At maximum warp, starting now, and considering the fact that the Maquis had almost a week head start but also that the Maquis had only shuttles, Voyager would be close to the Maquis within two days, optimistically .

And then the escaped Maquis would wish very badly that they never tried to take Voyager away from her rightful Captain.

8

"That's awfully destructive," mused Ken Dalby as neutrally as he could, not lifting his eyes from their spot on the sensor screen.

"That's the point," snorted Henley from her seat beside him.

Ken could feel the eyes of every Maquis in the shuttle land on him, and he was more than certain that although the small shuttle view screen only showed a few of the passengers on the other shuttles, they were all listening to him.

"What I mean," he asserted, looking up, "Is that if we pick up from that point in Plan E Voyager is going to take a real beating. If we go through with that, it's going to be so much work to repair it all. It's not very far from destroying Voyager completely."

Chakotay stared at him, hard.

"There is a great amount of destruction in that scenario," he admitted. "How would you suggest we change it?"
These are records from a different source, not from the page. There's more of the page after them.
-- ==== Sys2Proof/Decode.lean ====
section
/-! DEFINITION. The encoding of requests (R40 to R43): the fields of a request word, the decoder (total: every word is
an operation, a reserved word, or rejected by name) and after it the encoder, both from the table of R41; and the table's
match and mask as data. -/

namespace Sys2Proof

/-! ## The fields of a request word (R40) -/

/-- Bits 31:28, the operation code. -/
def opField (w : Word) : BitVec 4 := w.extractLsb' 28 4
/-- Bits 27:25, zero in every request. -/
def zeroField (w : Word) : BitVec 3 := w.extractLsb' 25 3
/-- Bit 24, the flag `f`. -/
def fField (w : Word) : BitVec 1 := w.extractLsb' 24 1
/-- Bits 23:16, the first operand `a`. -/
def aField (w : Word) : Byte := w.extractLsb' 16 8
/-- Bits 15:8, the second operand `b`. -/
def bField (w : Word) : Byte := w.extractLsb' 8 8
/-- Bits 7:0, the third operand `c`. -/
def cField (w : Word) : Byte := w.extractLsb' 0 8
/-- Bits 27:0, the free bits of a reserved word (R43). -/
def restField (w : Word) : BitVec 28 := w.extractLsb' 0 28
/-- Bits 15:12, the upper half of `b`, zero in `STRDY` (R41). -/
def bHighField (w : Word) : BitVec 4 := w.extractLsb' 12 4
/-- Bits 11:8, the `kind` operand of `STRDY` (R41). -/
def kindField (w : Word) : BitVec 4 := w.extractLsb' 8 4

/-- The buffer that a select bit names (R41). -/
def selOfBit (f : BitVec 1) : BufSel := if f = 0 then .tx else .rx
/-- The select bit of a buffer (R25, R63). -/
def bitOfSel : BufSel → BitVec 1
  | .tx => 0
  | .rx => 1
/-- The direction that bit 24 of `FBX` gives (R41, R63). -/
def dirOfBit (f : BitVec 1) : Bool := f == 1
/-- The bit of a direction: `RD` 0, `WR` 1 (R63). -/
def bitOfDir (isWrite : Bool) : BitVec 1 := if isWrite then 1 else 0

/-! ## The decoder -/

/-- Why the decoder rejects a word: the op code is one of 0x1 to 0xB and a must-be-zero bit is set (R42). -/
inductive Rejection where
  /-- One of bits 27:25, zero in every request, is set; `op` is the word's operation code. -/
  | zeroFieldSet (op : BitVec 4)
  /-- A field that operation `op` does not use is not zero. -/
  | unusedFieldSet (op : BitVec 4)
deriving DecidableEq, Repr

/-- Decodes the word as `i` when the fields its operation does not use are zero, and rejects it by name otherwise
(R42). -/
def requireZero (w : Word) (unusedZero : Bool) (i : Instr) : Except Rejection Instr :=
  if zeroField w ≠ 0 then .error (.zeroFieldSet (opField w))
  else if unusedZero then .ok i
  else .error (.unusedFieldSet (opField w))

/-- The decoder (R41 to R43). The reserved codes 0x0 and 0xC to 0xF are decoded whatever their other bits hold. -/
def decode (w : Word) : Except Rejection Instr :=
  match (opField w).toNat with
  | 0x0 => .ok (.reserved0 (restField w))
  | 0x1 => requireZero w (cField w == 0) (.hwr (selOfBit (fField w)) (aField w) (bField w))
  | 0x2 => requireZero w (bField w == 0 && cField w == 0) (.hrd (selOfBit (fField w)) (aField w))
  | 0x3 => requireZero w (fField w == 0 && bField w == 0 && cField w == 0) (.crrd (aField w))
  | 0x4 => requireZero w (cField w == 0) (.cstx (selOfBit (fField w)) (aField w) (bField w))
  | 0x5 => requireZero w true (.csrx (selOfBit (fField w)) (aField w) (bField w) (cField w))
  | 0x6 => requireZero w (fField w == 0 && aField w == 0 && bField w == 0) (.stdec (cField w))
  | 0x7 => requireZero w (fField w == 0 && aField w == 0 && bHighField w == 0) (.strdy (kindField w) (cField w))
  | 0x8 => requireZero w (fField w == 0 && aField w == 0 && bField w == 0 && cField w == 0) .fbq
  | 0x9 => requireZero w (cField w == 0) (.fbx (dirOfBit (fField w)) (aField w) (bField w))
  | 0xA => requireZero w (fField w == 0 && aField w == 0 && bField w == 0 && cField w == 0) .fpq
  | 0xB => requireZero w (fField w == 0 && aField w == 0) (.fpx (bField w) (cField w))
  | _ => .ok (.reservedCF (opField w) (restField w))

/-! ## The encoder -/

/-- A request word from its fields: `(op << 28) | (f << 24) | (a << 16) | (b << 8) | c`, bits 27:25 zero (R40). -/
def pack (op : BitVec 4) (f : BitVec 1) (a b c : Byte) : Word := op ++ 0#3 ++ f ++ a ++ b ++ c

/-- The word of an instruction (R41, R63). -/
def encode : Instr → Word
  | .hwr sel addr data => pack 0x1 (bitOfSel sel) addr data 0
  | .hrd sel addr => pack 0x2 (bitOfSel sel) addr 0 0
  | .crrd n => pack 0x3 0 n 0 0
  | .cstx sel base len => pack 0x4 (bitOfSel sel) base len 0
  | .csrx sel base len ptype => pack 0x5 (bitOfSel sel) base len ptype
  | .stdec raw => pack 0x6 0 0 0 raw
  | .strdy kind code => pack 0x7 0 0 (0#4 ++ kind) code
  | .fbq => pack 0x8 0 0 0 0
  | .fbx isWrite command length => pack 0x9 (bitOfDir isWrite) command length 0
  | .fpq => pack 0xA 0 0 0 0
  | .fpx payloadLength ptype => pack 0xB 0 0 payloadLength ptype
  | .reserved0 rest => 0#4 ++ rest
  | .reservedCF op rest => op ++ rest

/-! ## The opcode table as data (R41) -/

/-- The mnemonic of an instruction, as `spec/opcode_table.json` spells it. -/
def mnemonic : Instr → String
  | .hwr _ _ _ => "HWR"
  | .hrd _ _ => "HRD"
  | .crrd _ => "CRRD"
  | .cstx _ _ _ => "CSTX"
  | .csrx _ _ _ _ => "CSRX"
  | .stdec _ => "STDEC"
  | .strdy _ _ => "STRDY"
  | .fbq => "FBQ"
  | .fbx _ _ _ => "FBX"
  | .fpq => "FPQ"
  | .fpx _ _ => "FPX"
  | .reserved0 _ => "RESERVED_0"
  | .reservedCF _ _ => "RESERVED_C_F"

/-- A row of the opcode table: a word is that row's when `word & mask = match`. -/
structure OpRow where
  name : String
  pattern : Word
  mask : Word
deriving DecidableEq, Repr

/-- The eleven operations with their match and mask (R41). -/
def operationRows : List OpRow :=
  [ { name := "HWR", pattern := 0x10000000, mask := 0xFE0000FF },
    { name := "HRD", pattern := 0x20000000, mask := 0xFE00FFFF },
    { name := "CRRD", pattern := 0x30000000, mask := 0xFF00FFFF },
    { name := "CSTX", pattern := 0x40000000, mask := 0xFE0000FF },
    { name := "CSRX", pattern := 0x50000000, mask := 0xFE000000 },
    { name := "STDEC", pattern := 0x60000000, mask := 0xFFFFFF00 },
    { name := "STRDY", pattern := 0x70000000, mask := 0xFFFFF000 },
    { name := "FBQ", pattern := 0x80000000, mask := 0xFFFFFFFF },
    { name := "FBX", pattern := 0x90000000, mask := 0xFE0000FF },
    { name := "FPQ", pattern := 0xA0000000, mask := 0xFFFFFFFF },
    { name := "FPX", pattern := 0xB0000000, mask := 0xFFFF0000 } ]

/-- The two rows of reserved words (`opcode_table.json`, R43). -/
def reservedRows : List OpRow :=
  [ { name := "RESERVED_0", pattern := 0x00000000, mask := 0xF0000000 },
    { name := "RESERVED_C_F", pattern := 0xC0000000, mask := 0xC0000000 } ]

/-- A word belongs to a row when its masked bits are the row's pattern (R41). -/
def OpRow.holds (r : OpRow) (w : Word) : Bool := w &&& r.mask == r.pattern

/-! ## The host's entry -/

/-- The request word that the host's number stands for: the low `nbits` bits of `w`, zeros above. A request is one 32-bit word
that is stored in no memory (R33), so it has no byte order (R26) and the table's bit numbers are the word's. Log 16. -/
def wordOfTable (nbits w : Nat) : Word := BitVec.ofNat 32 (w % 2 ^ nbits)

/-- The instruction the decoder reads from a table word, none where it rejects the word. -/
def decodeTableWord (nbits w : Nat) : Option Instr :=
  match decode (wordOfTable nbits w) with
  | .ok i => some i
  | .error _ => none

end Sys2Proof
end

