-- ==== Sys2Proof/Machine/Step.lean ====
section
/-! DEFINITION. One step of the machine: it takes the host's next move. -/

namespace Sys2Proof.Machine

/-- One step: the host's next move is taken and performed whole (R31); with none pending the block is idle and keeps all its
state (R148, log 3). -/
def step (s : State) : Host.Outcome State Fault Refusal :=
  match s.inputs with
  | [] => .next s
  | move :: later => State.takeMove { s with inputs := later } move

/-- The state in which the very next step performs the request word of a table row: the host issues it next. It stands for
the host, which is outside the block and the only source of requests (R11, R33). Log 2. -/
def State.withFetchWord (s : State) (nbits w : Nat) : State := s.issue (wordOfTable nbits w)

end Sys2Proof.Machine
end

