/-- R114: `FBX` leaves in `TXBUF` exactly the frame that `buildDataExchange` returns for the payload that stood there, writes only
addresses 0, 1, 2 and `3 + len_c`, sets `TXLEN` to the frame's length, and reports length, PTYPE and clamping. The
configuration is legal (R8). -/
def Obligations.FbxBuildsTheDataExchangeFrame : Prop :=
  ∀ (isWrite : Bool) (command length : Byte) (s : State), s.cfg.wf = true →
    ∃ t r, exec (.fbx isWrite command length) s = .next t ∧ r.err = .ok ∧ OnlyBuffersAndLength s t r ∧
      t.bytes .tx 0 (clampLength s.cfg length.toNat + 4) =
        buildDataExchange s.cfg command (s.bytes .tx 3 (clampLength s.cfg length.toNat)) length.toNat isWrite ∧
      (∀ a, a ∉ [0, 1, 2, 3 + clampLength s.cfg length.toNat] → t.byte .tx a = s.byte .tx a) ∧
      (∀ a, t.byte .rx a = s.byte .rx a) ∧
      t.txlen.toNat = min length.toNat s.cfg.maxPayload.toNat + 4 ∧ r.txlen = t.txlen ∧
      r.ptype.toNat = (if isWrite then 128 else 0) + min length.toNat s.cfg.maxPayload.toNat ∧
      (r.clamped = true ↔ s.cfg.maxPayload.toNat < length.toNat)

/-- R117 item 1, R104: a built data-exchange frame starts with the marker, has the number of bytes its PTYPE says and at most 64, and
its bytes after the marker fold to 0x5F. -/
def Obligations.BuiltFrameCarriesItsOwnCheck : Prop :=
  ∀ (cfg : Cfg) (command : Byte) (payload : List Byte) (length : Nat) (isWrite : Bool), cfg.wf = true →
    min length cfg.maxPayload.toNat ≤ payload.length →
    (buildDataExchange cfg command payload length isWrite)[0]? = some 0x01 ∧
    (∃ ptype, (buildDataExchange cfg command payload length isWrite)[2]? = some ptype ∧
      ptypeIsWrite ptype = isWrite ∧
      (buildDataExchange cfg command payload length isWrite).length = ptypeLen ptype + 4) ∧
    (buildDataExchange cfg command payload length isWrite).length ≤ 64 ∧
    fold ((buildDataExchange cfg command payload length isWrite).drop 1) = 0x5F

/-- R117 item 2: after `FBX` the frame read as a window verifies. -/
def Obligations.BuiltFrameVerifiesAsAWindow : Prop :=
  ∀ (isWrite : Bool) (command length : Byte) (s : State), s.cfg.wf = true →
    ∃ t r, exec (.fbx isWrite command length) s = .next t ∧
      exec (.csrx .tx 1 (BitVec.ofNat 8 (t.txlen.toNat - 2)) 0x00) t = .next (afterAnswer t r) ∧
      r.err = .ok ∧ r.ok = true

/-- R117 item 3: building the same frame again changes no byte and not `TXLEN`. -/
def Obligations.FbxIsIdempotent : Prop :=
  ∀ (isWrite : Bool) (command length : Byte) (s : State), s.cfg.wf = true →
    ∃ t u, exec (.fbx isWrite command length) s = .next t ∧ exec (.fbx isWrite command length) t = .next u ∧
      u.txlen = t.txlen ∧ ∀ sel a, u.byte sel a = t.byte sel a

/-- R102, R114: a length above `MAX_PAYLOAD` builds the same frame as `MAX_PAYLOAD` itself, and only `clamped` tells them
apart. -/
def Obligations.OverlongBuildIsTheMaximumBuild : Prop :=
  ∀ (isWrite : Bool) (command length : Byte) (s : State), s.cfg.wf = true →
    s.cfg.maxPayload.toNat < length.toNat →
    ∃ t u r q, exec (.fbx isWrite command length) s = .next t ∧
      exec (.fbx isWrite command s.cfg.maxPayload) s = .next u ∧
      t.responses = r :: s.responses ∧ u.responses = q :: s.responses ∧ r.clamped = true ∧ q.clamped = false ∧
      r.err = .ok ∧ q.err = .ok ∧ r.txlen = q.txlen ∧ r.ptype = q.ptype ∧
      t.txlen = u.txlen ∧ ∀ sel a, t.byte sel a = u.byte sel a

/-- R115, R106: `FPQ` returns the status of the reply in `RXBUF`, the decoding of its byte 1, and has the effect of `STDEC` with that
byte. -/
def Obligations.FpqReturnsTheStatusReply : Prop :=
  ∀ s : State, exec .fpq s = exec (.stdec (s.byte .rx 1)) s ∧
    ∃ t r, exec .fpq s = .next t ∧ t.responses = r :: s.responses ∧ r.err = .ok ∧
      r.status = statusBits (parseStatusReply s.cfg (s.bytes .rx 0 64))
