-- ==== Sys2Proof/Tests/Slice0.lean ====
section
/-! SUPPORT. The model's own tests. Every expected value is the spec's: a vector of `95_test_vectors.md` (named S, K, V, W, Y, B, X,
H, D or P as there) or an example of the rule cited. The last part shows, for each statement with hypotheses, values that meet
them. -/

namespace Sys2Proof.Tests

open Sys2Proof.Machine Sys2Proof.Safety

/-! ## Helpers -/

/-- The default configuration with another `MAX_SPI_LEN`. -/
def cfgSpi (n : Byte) : Cfg := { maxPayload := 35, maxSpiLen := n, fullCount := 64 }

/-- The default configuration with another `MAX_PAYLOAD`. -/
def cfgPay (n : Byte) : Cfg := { maxPayload := n, maxSpiLen := 41, fullCount := 64 }

/-- The state after reset with the two buffers drawn as given, zeros after the given bytes. -/
def start (tx rx : List Byte) : State := State.resetWith standardCfg tx rx

/-- The newest response of a step's outcome. -/
def answer : Result → Option Response
  | .next t => t.responses.head?
  | .fault _ => none
  | .refused _ => none

/-- What the block answers to a request word issued in a state. -/
def answerTo (s : State) (w : Word) : Option Response := answer (step (s.issue w))

/-- The state after a request word has been performed. -/
def after (s : State) (w : Word) : State :=
  match step (s.issue w) with
  | .next t => t
  | .fault _ => s
  | .refused _ => s

/-! ## Well-formedness: each check refuses an ill-formed term -/

theorem test_wf_reserved_op_below_C : (Instr.reservedCF 0xB 0).wf = false ∧ (Instr.reservedCF 0xC 0).wf = true := by decide
theorem test_wf_cfg_payload : (cfgPay 61).wf = false ∧ (cfgPay 60).wf = true := by decide
theorem test_wf_cfg_spi_len : (cfgSpi 192).wf = false ∧ (cfgSpi 191).wf = true := by decide
/-- R59: a fixed kind with another code, and a kind above 10, are not well formed. -/
theorem test_wf_status : statusOk (cfgSpi 41) 2 0x43 = false ∧ statusOk (cfgSpi 41) 11 0x00 = false ∧
    statusOk (cfgSpi 41) 9 0x43 = true := by decide
theorem test_wf_memory : Memory.wf [(3, 0x00)] = false ∧ Memory.wf [(5, 1), (3, 1)] = false ∧ Memory.wf [(64, 1)] = false ∧
    Memory.wf [(3, 1), (63, 1)] = true := by decide

/-! ## Decoding: words written out from the encoding of R40, R41 (programs P1 to P6, vectors H1 to H15) -/

theorem test_decode_hwr : decode 0x1003AA00 = .ok (.hwr .tx 3 0xAA) ∧ decode 0x11013F00 = .ok (.hwr .rx 1 0x3F) := by
  decide
theorem test_decode_hrd : decode 0x203F0000 = .ok (.hrd .tx 63) ∧ decode 0x21020000 = .ok (.hrd .rx 2) := by decide
theorem test_decode_crrd : decode 0x30030000 = .ok (.crrd 3) := by decide
theorem test_decode_cstx : decode 0x40010400 = .ok (.cstx .tx 1 4) := by decide
theorem test_decode_csrx : decode 0x51020303 = .ok (.csrx .rx 2 3 0x03) := by decide
theorem test_decode_stdec : decode 0x60000055 = .ok (.stdec 0x55) := by decide
theorem test_decode_strdy : decode 0x70000A6A = .ok (.strdy 10 0x6A) := by decide
theorem test_decode_fbq : decode 0x80000000 = .ok .fbq := by decide
theorem test_decode_fbx : decode 0x91F02400 = .ok (.fbx true 0xF0 36) ∧ decode 0x90F00300 = .ok (.fbx false 0xF0 3) := by
  decide
theorem test_decode_fpq : decode 0xA0000000 = .ok .fpq := by decide
theorem test_decode_fpx : decode 0xB0003DBD = .ok (.fpx 61 0xBD) := by decide
theorem test_decode_reserved_0 : decode 0x00000000 = .ok (.reserved0 0) ∧ decode 0x0FFFFFFF = .ok (.reserved0 0xFFFFFFF) := by
  decide
theorem test_decode_reserved_C_F : decode 0xC0003E00 = .ok (.reservedCF 0xC 0x3E00) ∧
    decode 0xFFFFFFFF = .ok (.reservedCF 0xF 0xFFFFFFF) := by decide
/-- H5, H6, H11, H13, H15, Y14, W9, X16, X17 and those of sections 3 and 4: words with a must-be-zero bit set. -/
theorem test_decode_rejects : decode 0x12000000 = .error (.zeroFieldSet 1) ∧ decode 0x10400001 = .error (.unusedFieldSet 1) ∧
    decode 0x20000100 = .error (.unusedFieldSet 2) ∧ decode 0x31000000 = .error (.unusedFieldSet 3) ∧
    decode 0xB2003E00 = .error (.zeroFieldSet 0xB) ∧ decode 0x70001943 = .error (.unusedFieldSet 7) ∧
    decode 0x40000001 = .error (.unusedFieldSet 4) ∧ decode 0xB1000303 = .error (.unusedFieldSet 0xB) ∧
    decode 0xB0010303 = .error (.unusedFieldSet 0xB) ∧ decode 0x60000100 = .error (.unusedFieldSet 6) ∧
    decode 0x61000043 = .error (.unusedFieldSet 6) ∧ decode 0x80000001 = .error (.unusedFieldSet 8) ∧
    decode 0x81000000 = .error (.unusedFieldSet 8) ∧ decode 0xA1000000 = .error (.unusedFieldSet 0xA) := by decide
theorem test_decode_table_word : decodeTableWord 32 0x91F00200 = some (.fbx true 0xF0 2) ∧
    decodeTableWord 32 0x12000000 = none := by decide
"We don't use all of the step from Plan E. Localized destruction in Engineering and the Bridge. Less mess for us and it probably will kill everyone there."

Ken heard the murderous intent of his last words ring in his own head.

Henley shook her head, "That might be possible if we were on Voyager, like we planned it. There's no way to execute such specific attack measures with photon torpedoes from the exterior."

Over the comm link, Jarvin's voice sounded as if he were standing right next to Ken.

"We don't even know if anyone activated any or all of the charges."

Henley sank backwards in her seat.

"We didn't think we'd need them. Plan C was supposed to have worked," she muttered. "It wouldn't have been a priority."

There was a heavy silence, the discussion of attacking Voyager deteriorating into the depressing reasons of why there had to be this discussion in the first place.

Chakotay cut into the stillness curtly.

"Let's think it over. Think what we can do, not what we can't."

For a moment there was only the familiar blips as the other shuttles disconnected from the comm channel. Then, simultaneously, everyone moved, turning back to monitor his or her station.

Ken started to glance down at his screen. He felt Henley move closer and peer over his shoulder. He resisted the urge to elbow her away, her closeness bothering him. Chakotay had made her sit down after her incessant pacing made everyone nervous, and inexplicably she had decided to practically sit on his lap.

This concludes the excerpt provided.